What to do
Find the line with "if !ok then none" in the entries below. Repeat it, every following line, and the line with "qPoison := (List.range", exactly and with nothing added.

*** Source data ***

/-- Land the records of a finished sub-request: at once without COMBINE; with it, once every channel's have come. -/
def Chip.giveRecs (c : Chip) (r : AttnReq) (new : List Rec) : Chip :=
  let k := r.chans.length
  if attCombine r.params then
    let all := if c.detRun then new.foldl (fun l x => recInsert x l) r.recs else r.recs ++ new
    if all.length < k * attHeads r.params then c.updReq r.num (fun y => { y with recs := all })
    else
      let c := (List.range (attHeads r.params)).foldl (fun c h =>
        match combineAll (all.filter (fun x => x.head = h)) with
        | some x => c.landRec r x.chan (h * recBytes) (recData r true x) x.poison
        | none => c) c
      c.dropReq r.num
  else
    let ix (ch : Nat) : Nat := (r.chans.filter (fun y => y < ch)).length
    let c := new.foldl (fun c x => c.landRec r x.chan ((x.head * k + ix x.chan) * recBytes) (recData r false x) x.poison) c
    let n := r.landed + new.length
    if n < k * attHeads r.params then c.updReq r.num (fun y => { y with landed := n }) else c.dropReq r.num

/-- ENGINE_RECORD: after the last block, and 12 ac for each record (R305), the engine returns a record for each head, poisoned where K, V or
the head's query was (R302), and takes its next sub-request. -/
def engineRecord (ch : Nat) (c : Chip) : Chip :=
  match c.engineHead ch with
  | none => c
  | some (x, r) =>
    if !x.entries.isEmpty || !x.blocks.isEmpty || decide (c.tide.acs.toNat < (c.engine ch).since + 12 * x.heads.length) then c
    else
      let qbad (h : Nat) : Bool := r.qPoison.any (fun k => k / 8 == h)
      let recs := x.heads.zipIdx.map (fun h => (⟨ch, h.2, h.1, x.tokens, x.poison || qbad h.2⟩ : Rec))
      let c := c.updEngine ch (fun g =>
        { (({ g with subs := g.subs.drop 1 } : Engine).take 8) with
          subCnt := g.subCnt + 1, since := c.tide.acs.toNat + 40, poisonCnt := addN g.poisonCnt (recs.filter (fun e => e.poison)).length })
      let c := c.giveRecs r recs
      c.traceCmd 4 ch 2 0 r.cmdId.toNat 0 0 (BitVec.ofNat 64 (recBytes * recs.length)) 0
/-- ENGINE_RECORD. -/
def execEngineRecord (ch : ChanId) (s : State) : Host.Outcome State Fault Refusal := onChip (engineRecord ch.toNat) s

/-- The request that left over a cross strait to which a record arriving for a tile and command belongs. -/
def Chip.recordFor (c : Chip) (st : Strait) (tile : Nat) (id : W16) (addr : Nat) : Option AttnReq :=
  c.disp.reqs.find? (fun r => r.away == some st && r.admitted && r.tile == tile && r.cmdId == id && within addr 1 r.dst (attDstBytes r.params))

/-- A record of a request that left over a cross strait has landed back (R303), or was discarded: after the last, its window slot is free. -/
def Chip.recordBack (c : Chip) (st : Strait) (tile : Nat) (id : W16) (addr : Nat) : Chip :=
  match c.recordFor st tile id addr with
  | none => c
  | some r =>
    let c := c.updTile tile (fun x => { x with attns := x.attns.map (fun a => if a.num = r.num then { a with recs := a.recs + 1 } else a) })
    let want := attHeads r.params * (if attCombine r.params then 1 else r.chans.length)
    if want ≤ r.landed + 1 then (c.setSlots st (setDel (c.slotsUsed st) r.slot)).dropReq r.num
    else c.updReq r.num (fun y => { y with landed := r.landed + 1 })

/-- ATTN_Q_COMPLETE: the first of a tile's ATTN_Qs whose last record has landed completes (R304). -/
def attnQComplete (t : Nat) (c : Chip) : Chip :=
  match (c.tile t).attns.find? (fun a => a.want == some a.recs) with
  | none => c
  | some a =>
    Chip.when ((c.tile t).st == .running)
      (fun c =>
        let c := c.updTile t (fun x => { (x.sbFree a.cmd.idx) with attns := x.attns.filter (fun b => b.num != a.num) })
        let c := match a.deadline with
          | some d => if d < c.now then
              let fresh := decide ((c.tile t).attnMissAt ≠ c.stepNo + 1)
              let c := c.deadlineMiss t a.cmd.id 1 d 0xE (a.cmd.flag 50) fresh
              if a.cmd.flag 50 then c.updTile t (fun y => { y with attnMissAt := c.stepNo + 1 }) else c
            else c
          | none => c
        c.doneSync t a.cmd.id a.cmd.opB a.cmd.doneSyncNo (a.recs * recBytes) 1) c
/-- ATTN_Q_COMPLETE. -/
def execAttnQComplete (t : TileId) (s : State) : Host.Outcome State Fault Refusal := onChip (attnQComplete t.toNat) s

/-! ### Requests from a cross strait (R111, R303) -/

/-- The last RWRITE of a request record has landed in a window slot: none where the running image plans no attention service for
the strait, a page lies outside its ATTN exports, or a coded page is sealed (R328; DEDUCED, log 103). `at_` is the tick its deadline counts from. -/
def Chip.remoteReq (c : Chip) (st : Strait) (slot at_ : Nat) : Option Chip :=
  match c.run with
  | none => none
  | some run =>
    let base := (if st = Strait.x1 then 0x10_0000 else 0) + slot * 0x8000
    let w (i : Nat) : W64 := BitVec.ofNat 64 (leNat (memRead 0 c.attWin (base + 8 * i) 8))
    let params := w 0
    let g := attHeads params
    let body := memRead 0 c.attWin (base + 64) (g * 512 + attPages params * 8)
    let es := bytesWords (attPages params) (body.drop (g * 512))
    let named (x : Export) : Bool := x.attn && (if st = Strait.x0 then x.x0 else x.x1)
    let ok := (run.budget.getD (straitNum st) (false, 0)).1 &&
      es.all (fun e => run.exports.any (fun x => named x && within (entPage e) 0x1_0000 x.base x.size) && !c.codedSealed e)
    if !ok then none
    else
      let b := (run.budget.getD (straitNum st) (false, 0)).2
      let r : AttnReq := { num := c.disp.nextNum, tile := fld (w 1) 47 36, cmdId := BitVec.ofNat 16 (fld (w 1) 63 48), cmd := none,
                           from_ := some st, slot := slot, params := params, dstSync := fld (w 1) 29 24, dst := fld (w 2) 47 0,
                           deadline := if b = 0 then none else some (at_ + b), born := 8 * at_, admitted := false, query := body,
                           qPoison := (List.range (g * 8)).filter (fun k => c.attPoison.contains ((base + 64) / 64 + k)), chans := [], recs := [],
                           landed := 0 }
      some { c with disp := { c.disp with reqs := c.disp.reqs ++ [r], nextNum := c.disp.nextNum + 1 } }

end Sys2Proof.Machine
end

*** End of Source data ***

Expected output
    if !ok then none
    else
      let b := (run.budget.getD (straitNum st) (false, 0)).2
      let r : AttnReq := { num := c.disp.nextNum, tile := fld (w 1) 47 36, cmdId := BitVec.ofNat 16 (fld (w 1) 63 48), cmd := none,
                           from_ := some st, slot := slot, params := params, dstSync := fld (w 1) 29 24, dst := fld (w 2) 47 0,
                           deadline := if b = 0 then none else some (at_ + b), born := 8 * at_, admitted := false, query := body,
                           qPoison := (List.range (g * 8)).filter (fun k => c.attPoison.contains ((base + 64) / 64 + k)), chans := [], recs := [],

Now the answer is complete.